-- ==== Sys2Proof/Machine/RegMap.lean ====
section
/-! DEFINITION. The register map: for every register its addresses, its fields with their access codes, reset
values and legal encodings; and the generic read and write of a register under R7 to R10. -/
namespace Sys2Proof.Machine
open Sys2Proof

/-- The access codes of R7. -/
inductive Acc where
  | rw | ro | w1c | w1s | wo | rwl
deriving DecidableEq, Repr

/-- A field of a register: lowest bit, width, access, reset value (none: `resetAt`), and the legal values as
ranges (empty: every value). -/
structure FldDef where
  lo  : Nat
  w   : Nat
  acc : Acc
  rst : Option Nat
  ok  : List (Nat × Nat)
deriving DecidableEq, Repr

/-- A register, or an array of them with its strides and counts. -/
structure RegDef where
  base : Nat
  idx  : List (Nat × Nat)
  flds : List FldDef
deriving DecidableEq, Repr

/-- Registers of block window CLK_. -/
def clkRegs : List RegDef :=
  [
   -- CLK_CHIP_ID
   ⟨0x0, [], [⟨16, 16, .ro, some 38400, []⟩, ⟨12, 4, .ro, some 11, []⟩, ⟨8, 4, .ro, some 0, []⟩, ⟨0, 8, .ro, some 1, []⟩]⟩,
   -- CLK_STATE
   ⟨0x10, [], [⟨0, 4, .ro, some 0, []⟩, ⟨4, 4, .ro, some 0, []⟩, ⟨8, 1, .w1c, some 0, []⟩, ⟨9, 1, .ro, some 0, []⟩, ⟨16, 8, .ro, some 0, []⟩]⟩,
   -- CLK_STATE_REQ
   ⟨0x14, [], [⟨0, 4, .wo, some 0, []⟩, ⟨16, 16, .wo, some 0, []⟩]⟩,
   -- CLK_TICK_LO
   ⟨0x20, [], [⟨0, 32, .ro, some 0, []⟩]⟩,
   -- CLK_TICK_HI
   ⟨0x24, [], [⟨0, 32, .ro, some 0, []⟩]⟩,
   -- CLK_TICK_LEN
   ⟨0x28, [], [⟨0, 11, .ro, some 0, []⟩, ⟨16, 1, .w1c, some 0, []⟩, ⟨17, 1, .w1c, some 0, []⟩, ⟨18, 1, .w1c, some 0, []⟩, ⟨19, 1, .w1c, some 0, []⟩]⟩,
   -- CLK_MON
   ⟨0x30, [], [⟨0, 1, .ro, some 0, []⟩, ⟨1, 1, .ro, some 0, []⟩, ⟨2, 1, .ro, some 0, []⟩, ⟨3, 1, .ro, some 0, []⟩, ⟨8, 1, .w1c, some 0, []⟩, ⟨9, 1, .w1c, some 0, []⟩, ⟨10, 1, .w1c, some 0, []⟩, ⟨11, 1, .w1c, some 0, []⟩, ⟨12, 1, .w1c, some 0, []⟩, ⟨13, 1, .w1c, some 0, []⟩, ⟨14, 1, .w1c, some 0, []⟩, ⟨15, 1, .w1c, some 0, []⟩, ⟨16, 1, .ro, some 0, []⟩]⟩,
   -- CLK_PWR
   ⟨0x40, [], [⟨0, 12, .ro, some 0, []⟩, ⟨16, 12, .w1c, some 0, []⟩]⟩,
   -- CLK_TEMP
   ⟨0x44, [], [⟨0, 8, .ro, some 0, []⟩, ⟨8, 8, .ro, some 0, []⟩, ⟨16, 8, .rw, some 145, []⟩, ⟨24, 1, .w1c, some 0, []⟩, ⟨25, 1, .w1c, some 0, []⟩, ⟨26, 1, .wo, some 0, []⟩]⟩]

## What you will do
Copy exactly the lines that run from the first line of the data to the line containing "window CLK_. -/", please, with both ends included and nothing else.

## Exercise result
-- ==== Sys2Proof/Machine/RegMap.lean ====
section
/-! DEFINITION. The register map: for every register its addresses, its fields with their access codes, reset
values and legal encodings; and the generic read and write of a register under R7 to R10. -/
namespace Sys2Proof.Machine
open Sys2Proof

/-- The access codes of R7. -/
inductive Acc where
  | rw | ro | w1c | w1s | wo | rwl
deriving DecidableEq, Repr

/-- A field of a register: lowest bit, width, access, reset value (none: `resetAt`), and the legal values as
ranges (empty: every value). -/
structure FldDef where
  lo  : Nat
  w   : Nat
  acc : Acc
  rst : Option Nat
  ok  : List (Nat × Nat)
deriving DecidableEq, Repr

/-- A register, or an array of them with its strides and counts. -/
structure RegDef where
  base : Nat
  idx  : List (Nat × Nat)
  flds : List FldDef
deriving DecidableEq, Repr

/-- Registers of block window CLK_. -/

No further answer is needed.